Surprised, Ivoire laughed out loud — and was delighted to see Zachariah’s twitch bloom briefly into a real smile. It did wonders for his face. Indefinable, but whatever it was seemed to tug Ivoire toward him. To make him…
Oh. Ivoire sat up straighter, focus turned abruptly inward. He hadn’t felt desire in months, not since his last heat cycle — and all things considered, figured it was a case of good riddance. He’d thought perhaps he wouldn’t have an interest in anything below the belt until after he gave birth, that it was part of the process. But this? Oh, this was different. Warmth kindled inside him, a low simmering heat that tickled at his nerve endings and woke them from their long sleep. He shivered, his skin suddenly over-sensitive.
He pressed his thighs together to relieve the need for friction and returned Zachariah’s narrow look with a frank one. He couldn’t smell a blessed thing over the mint, but to his fascination he saw Zachariah’s pupils dilate. He felt it, too, then.
What is it about you? Ivoire wondered. Why are you different?
Zachariah’s focus sharpened. “You okay?”
Embarrassment warmed Ivoire’s face. For heaven’s sake. An Alpha’s the last thing you need right now, kiddo. “Me? Fine. Just fine.” He boosted himself back to his feet — but too quickly. The weight of his front overbalanced him, and he stumbled.
“Careful!” Zachariah had quick reflexes and caught Ivoire before he fell, taking him by the elbow. As Ivoire struggled for balance, the only thing he had to catch himself against was Zachariah’s tall, solid torso.
Ivoire bit back a whimper at the feel of Zachariah’s muscles, hard as stone. His body heat radiated through Ivoire, and squeezing his legs together against the rush of arousal barely helped.
Zachariah stared down at him, eyes dark and deep enough to drown in.
“Thank you,” Ivoire said when he could trust himself to speak. The urge to lay his hands on Zachariah was almost more than he could bear, and he had to make himself go on. “Can you point me toward my cousin’s homestead? He said it wouldn’t be far past the old overgrown barn, which I assume this is.”
To his surprise, Zachariah’s frown took on a new angle.

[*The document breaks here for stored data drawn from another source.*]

-- ==== Sys2Proof/Laws/Frames.lean ====
section
/-! SUPPORT. What taking an access, serving the card and a memory answer leave as they were: everything but the Path Unit,
the card, the answers, queries sent to the list, events raised, and the event word and fault flags that a status read
clears. -/

namespace Sys2Proof.Machine

/-- What an access leaves as it was. -/
structure AccessFrame (s t : State) : Prop where
  resetAsserted : t.resetAsserted = s.resetAsserted
  straps : t.straps = s.straps
  counter : t.counter = s.counter
  sup : t.sup = s.sup
  election : t.election = s.election
  patcher : t.patcher = s.patcher
  pending : t.pending = s.pending
  status : ∃ w, t.status = { s.status with eventWord := w }
  list : ∃ qs, t.list = { s.list with queries := qs }
  qualifier : t.intake.qualifier = s.intake.qualifier
  civilHorizon : t.intake.civilHorizon = s.intake.civilHorizon
  sources : ∀ n : SourceNo, ∃ w, t.intake.sources[n] = { s.intake.sources[n] with flags := w }
  wires : ∃ es, t.wires = { s.wires with events := es }

theorem AccessFrame.refl (s : State) : AccessFrame s s :=
  ⟨rfl, rfl, rfl, rfl, rfl, rfl, rfl, ⟨_, rfl⟩, ⟨_, rfl⟩, rfl, rfl, fun _ => ⟨_, rfl⟩, ⟨_, rfl⟩⟩

theorem AccessFrame.trans {s t u : State} (h : AccessFrame s t) (k : AccessFrame t u) : AccessFrame s u where
  resetAsserted := k.resetAsserted.trans h.resetAsserted
  straps := k.straps.trans h.straps
  counter := k.counter.trans h.counter
  sup := k.sup.trans h.sup
  election := k.election.trans h.election
  patcher := k.patcher.trans h.patcher
  pending := k.pending.trans h.pending
  status := by
    obtain ⟨w, hw⟩ := h.status
    obtain ⟨w', hw'⟩ := k.status
    exact ⟨w', by rw [hw', hw]⟩
  list := by
    obtain ⟨w, hw⟩ := h.list
    obtain ⟨w', hw'⟩ := k.list
    exact ⟨w', by rw [hw', hw]⟩
  qualifier := k.qualifier.trans h.qualifier
  civilHorizon := k.civilHorizon.trans h.civilHorizon
  sources := fun n => by
    obtain ⟨w, hw⟩ := h.sources n
    obtain ⟨w', hw'⟩ := k.sources n
    exact ⟨w', by rw [hw', hw]⟩
  wires := by
    obtain ⟨w, hw⟩ := h.wires
    obtain ⟨w', hw'⟩ := k.wires
    exact ⟨w', by rw [hw', hw]⟩

theorem AccessFrame.part {s t : State} (h : AccessFrame s t) : t.status.part = s.status.part := by
  obtain ⟨w, hw⟩ := h.status; rw [hw]

theorem AccessFrame.config {s t : State} (h : AccessFrame s t) : t.status.config = s.status.config := by
  obtain ⟨w, hw⟩ := h.status; rw [hw]

theorem AccessFrame.sched {s t : State} (h : AccessFrame s t) : t.list.sched = s.list.sched := by
  obtain ⟨w, hw⟩ := h.list; rw [hw]

theorem AccessFrame.listSecond {s t : State} (h : AccessFrame s t) : t.list.listSecond = s.list.listSecond := by
  obtain ⟨w, hw⟩ := h.list; rw [hw]

theorem AccessFrame.claims {s t : State} (h : AccessFrame s t) : t.list.claims = s.list.claims := by
  obtain ⟨w, hw⟩ := h.list; rw [hw]

theorem AccessFrame.coming {s t : State} (h : AccessFrame s t) : t.list.coming = s.list.coming := by
  obtain ⟨w, hw⟩ := h.list; rw [hw]

theorem AccessFrame.requests {s t : State} (h : AccessFrame s t) : t.list.requests = s.list.requests := by
  obtain ⟨w, hw⟩ := h.list; rw [hw]

theorem AccessFrame.queue {s t : State} (h : AccessFrame s t) (n : SourceNo) :
    t.intake.sources[n].queue = s.intake.sources[n].queue := by
  obtain ⟨w, hw⟩ := h.sources n; rw [hw]

theorem AccessFrame.sourceState {s t : State} (h : AccessFrame s t) (n : SourceNo) :
    t.intake.sources[n].state = s.intake.sources[n].state := by
  obtain ⟨w, hw⟩ := h.sources n; rw [hw]

/-! ## The operations of the Path Unit -/

theorem setPath_frame (s : State) (x : PathUnit) : AccessFrame s (s.setPath x) :=
  ⟨rfl, rfl, rfl, rfl, rfl, rfl, rfl, ⟨_, rfl⟩, ⟨_, rfl⟩, rfl, rfl, fun _ => ⟨_, rfl⟩, ⟨_, rfl⟩⟩

theorem setAnswers_frame (s : State) (x : List SysAnswer) : AccessFrame s (s.setAnswers x) :=
  ⟨rfl, rfl, rfl, rfl, rfl, rfl, rfl, ⟨_, rfl⟩, ⟨_, rfl⟩, rfl, rfl, fun _ => ⟨_, rfl⟩, ⟨_, rfl⟩⟩

theorem setCard_frame (s : State) (x : List Access) : AccessFrame s (s.setCard x) :=
  ⟨rfl, rfl, rfl, rfl, rfl, rfl, rfl, ⟨_, rfl⟩, ⟨_, rfl⟩, rfl, rfl, fun _ => ⟨_, rfl⟩, ⟨_, rfl⟩⟩

theorem ask_frame (q : Query) (s : State) : AccessFrame s (ask q s) :=
  ⟨rfl, rfl, rfl, rfl, rfl, rfl, rfl, ⟨_, rfl⟩, ⟨_, rfl⟩, rfl, rfl, fun _ => ⟨_, rfl⟩, ⟨_, rfl⟩⟩

theorem raise_frame (es : List Event) (s : State) : AccessFrame s (raise es s) :=
  ⟨rfl, rfl, rfl, rfl, rfl, rfl, rfl, ⟨_, rfl⟩, ⟨_, rfl⟩, rfl, rfl, fun _ => ⟨_, rfl⟩, ⟨_, rfl⟩⟩

theorem hold_frame (a : Access) (j : Job) (s : State) : AccessFrame s (hold a j s) := setPath_frame s _

theorem setLatch_frame (m : Master) (l : Option Latch) (s : State) : AccessFrame s (setLatch m l s) := setPath_frame s _

theorem answer_frame (a : Access) (ok : Bool) (d : List Byte) (s : State) : AccessFrame s (answer a ok d s) :=
  (setPath_frame s _).trans (setAnswers_frame _ _)

theorem answerError_frame (a : Access) (s : State) : AccessFrame s (answerError a s) := answer_frame a false [] s

theorem issueNext_frame (s : State) : AccessFrame s (issueNext s) := by
  unfold issueNext
  split
  · exact setPath_frame s _
  · exact .refl s

theorem issue_frame (ms : List Access) (s : State) : AccessFrame s (issue ms s) :=
  (setPath_frame s _).trans (issueNext_frame _)

theorem holdAndIssue_frame (a : Access) (j : Job) (ms : List Access) (s : State) :
    AccessFrame s (holdAndIssue a j ms s) := (hold_frame a j s).trans (issue_frame ms _)

theorem refuse_frame (kind : FaultKind) (a : Access) (s : State) : AccessFrame s (refuse kind a s) := by
  unfold refuse
  dsimp only
  refine AccessFrame.trans ?_ (answerError_frame a _)
  split
  · exact ((setPath_frame s _).trans (raise_frame _ _)).trans (setLatch_frame _ _ _)
  · exact (setPath_frame s _).trans (raise_frame _ _)

theorem clearRead_frame (rel len : Nat) (s : State) : AccessFrame s (clearRead rel len s) := by
  have hs : ∀ n : SourceNo, ∃ w, (clearRead rel len s).intake.sources[n] = { s.intake.sources[n] with flags := w } := by
    intro n
    unfold clearRead
    dsimp only
    split <;> simp only [State.setIntake_intake, State.setStatus_intake, mapSources_get] <;> split <;> exact ⟨_, rfl⟩
  unfold clearRead at hs ⊢
  dsimp only at hs ⊢
  split
  · rename_i h
    rw [if_pos h] at hs
    exact ⟨rfl, rfl, rfl, rfl, rfl, rfl, rfl, ⟨_, rfl⟩, ⟨_, rfl⟩, rfl, rfl, hs, ⟨_, rfl⟩⟩
  · rename_i h
    rw [if_neg h] at hs
    exact ⟨rfl, rfl, rfl, rfl, rfl, rfl, rfl, ⟨_, rfl⟩, ⟨_, rfl⟩, rfl, rfl, hs, ⟨_, rfl⟩⟩

theorem answerStatus_frame (a : Access) (sm : StatusSample) (sched : Schedule) (s : State) :
    AccessFrame s (answerStatus a sm sched s) := (clearRead_frame _ _ s).trans (answer_frame _ _ _ _)

theorem finishTimeRead_frame (a : Access) (v : Fin 7) (r : BitVec 8) (p : RecordPart) (w : Word × Word) (s : State) :
    AccessFrame s (finishTimeRead a v r p w s) := by
  unfold finishTimeRead
  dsimp only
  refine AccessFrame.trans ?_ (answer_frame _ _ _ _)
  split
  · exact setLatch_frame _ _ _
  · exact .refl s

theorem timeViewRead_frame (a : Access) (off : Nat) (s : State) : AccessFrame s (timeViewRead a off s) := by
  unfold timeViewRead
  dsimp only
  split
  · exact (setLatch_frame _ _ _).trans (answer_frame _ _ _ _)
  · exact (setLatch_frame _ _ _).trans (holdAndIssue_frame _ _ _ _)

theorem timeViewWrite_frame (a : Access) (off : Nat) (s : State) : AccessFrame s (timeViewWrite a off s) := by
  unfold timeViewWrite
  dsimp only
  refine AccessFrame.trans (setLatch_frame a.master none s) ?_
  split
  · exact holdAndIssue_frame _ _ _ _
  · split
    · exact holdAndIssue_frame _ _ _ _
    · split
      · exact (hold_frame _ _ _).trans (ask_frame _ _)
      · exact refuse_frame _ _ _

theorem statusRead_frame (a : Access) (off : Nat) (s : State) : AccessFrame s (statusRead a off s) := by
  unfold statusRead
  split
  · exact (hold_frame _ _ _).trans (ask_frame _ _)
  · exact answerStatus_frame _ _ _ _

theorem commandWrite_frame (a : Access) (s : State) : AccessFrame s (commandWrite a s) := by
  unfold commandWrite
  dsimp only
  split
  · exact holdAndIssue_frame _ _ _ _
  · exact refuse_frame _ _ _

theorem announceRead_frame (a : Access) (off : Nat) (s : State) : AccessFrame s (announceRead a off s) := by
  unfold announceRead
  dsimp only
  split
  · exact (holdAndIssue_frame _ _ _ _).trans (ask_frame _ _)
  · exact holdAndIssue_frame _ _ _ _

theorem carryOut_frame (a : Access) (s : State) : AccessFrame s (carryOut a s) := by
  unfold carryOut
  dsimp only
  split
  · exact holdAndIssue_frame _ _ _ _
  · exact holdAndIssue_frame _ _ _ _
  · exact holdAndIssue_frame _ _ _ _
  · exact holdAndIssue_frame _ _ _ _
  · exact statusRead_frame _ _ _
  · exact commandWrite_frame _ _
  · exact announceRead_frame _ _ _
  · exact holdAndIssue_frame _ _ _ _
  · exact timeViewRead_frame _ _ _
  · exact timeViewWrite_frame _ _ _
  · exact refuse_frame _ _ _

/-- Taking an access changes the Path Unit, queries, events, and what a status read clears. -/
theorem takeAccess_frame (a : Access) (s : State) : AccessFrame s (takeAccess a s) := by
  unfold takeAccess
  split
  · split
    · exact refuse_frame _ _ _
    · exact carryOut_frame _ _
  · exact holdAndIssue_frame _ _ _ _

/-- So does serving the card. -/
theorem serve_frame (s : State) : AccessFrame s (serve s) :=
  serve_keeps (P := AccessFrame s) (fun _ _ _ hu _ _ => (hu.trans (setCard_frame _ _)).trans (takeAccess_frame _ _))
    (.refl s)

/-- So does an access offered. -/
theorem offer_frame (a : Access) (s : State) : AccessFrame s (offer a s) := (setCard_frame s _).trans (serve_frame _)

theorem announceProgress_frame (s : State) : AccessFrame s (announceProgress s) := by
  unfold announceProgress
  split
  · split
    · exact .refl s
    · exact answer_frame _ _ _ _
  · exact .refl s

theorem timeReadAnswered_frame (a : Access) (v : Fin 7) (r : BitVec 8) (p : RecordPart) (d : List Byte) (s : State) :
    AccessFrame s (timeReadAnswered a v r p d s) := by
  unfold timeReadAnswered
  dsimp only
  split
  · exact finishTimeRead_frame _ _ _ _ _ _
  · split
    · exact (hold_frame _ _ _).trans (ask_frame _ _)
    · exact finishTimeRead_frame _ _ _ _ _ _

theorem flushProgress_frame (l i : Bool) (s : State) : AccessFrame s (flushProgress l i s) := by
  unfold flushProgress
  split
  · split
    · exact answer_frame _ _ _ _
    · exact hold_frame _ _ _
  · exact .refl s

theorem converterLookup_frame (sched : Schedule) (s : State) : AccessFrame s (converterLookup sched s) := by
  unfold converterLookup
  split
  · exact finishTimeRead_frame _ _ _ _ _ _
  · split
    · exact holdAndIssue_frame _ _ _ _
    · exact refuse_frame _ _ _
  · exact .refl s

theorem statusSnapshot_frame (sched : Schedule) (s : State) : AccessFrame s (statusSnapshot sched s) := by
  unfold statusSnapshot
  split
  · exact answerStatus_frame _ _ _ _
  · exact .refl s

theorem patcherSnapshot_frame (sched : Schedule) (s : State) : AccessFrame s (patcherSnapshot sched s) := by
  unfold patcherSnapshot
  split
  · exact (hold_frame _ _ _).trans (announceProgress_frame _)
  · exact .refl s

/-! ## Memory's answer -/

/-- Memory's OK that makes no hand-off and takes no command. -/
theorem memoryOk_frame {h : Held} (d : List Byte) (s : State) (ho : ∀ o, h.job ≠ .store o) (hc : ∀ w, h.job ≠ .command w) :
    AccessFrame s (memoryOk h d s) := by
  unfold memoryOk
  split
  · exact answer_frame _ _ _ _
  · rename_i o hj; exact absurd hj (ho o)
  · exact timeReadAnswered_frame _ _ _ _ _ _
  · exact ((hold_frame _ _ _).trans (issueNext_frame _)).trans (announceProgress_frame _)
  · rename_i w hj; exact absurd hj (hc w)
  all_goals exact .refl s

end Sys2Proof.Machine
end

He stepped back, tucked his hands in his pockets, and shook his head.
Ivoire missed his warmth right away. “Something the matter with that plan?”
“‘Not far’ doesn’t mean the same thing here as it does outside bigger cities,” Zachariah said. “He’s a good ten miles off.”
“Oh, no.” Ivoire’s heart sank. “And it’s getting dark.”
And the deputies were still out there. They might not be too put off by the mint if they laid eyes on him. Ivoire wrapped his arms protectively around himself, then bit his lip. If he ran for all he was worth, then maybe…
No. He’d never make it. Ivoire raked his hand thoughtfully through his hair. There was only one thing he could do, and he’d just have to hope it didn’t come back to bite him too sharply.
“Sanctuary,” Ivoire said, planting his hands on his hips. No Alpha could deny an Omega safe haven if he asked for it. Not even if he hadn’t been the packmaster’s cousin. “I claim sanctuary.”
Zachariah growled low in his throat. “I was afraid you’d say that.”
“Is that a yes?”
Ivoire thought he spied a glint of reluctant — very reluctant — admiration in the Alpha for his nerve. “You’re a piece of work, Omega,” Zachariah said. “All right. Since you ask so nicely. Just until Packmaster’s back. Understand?”
“Deal,” Ivoire said, putting out his hand. “Shake on it, and we’ll call it good.”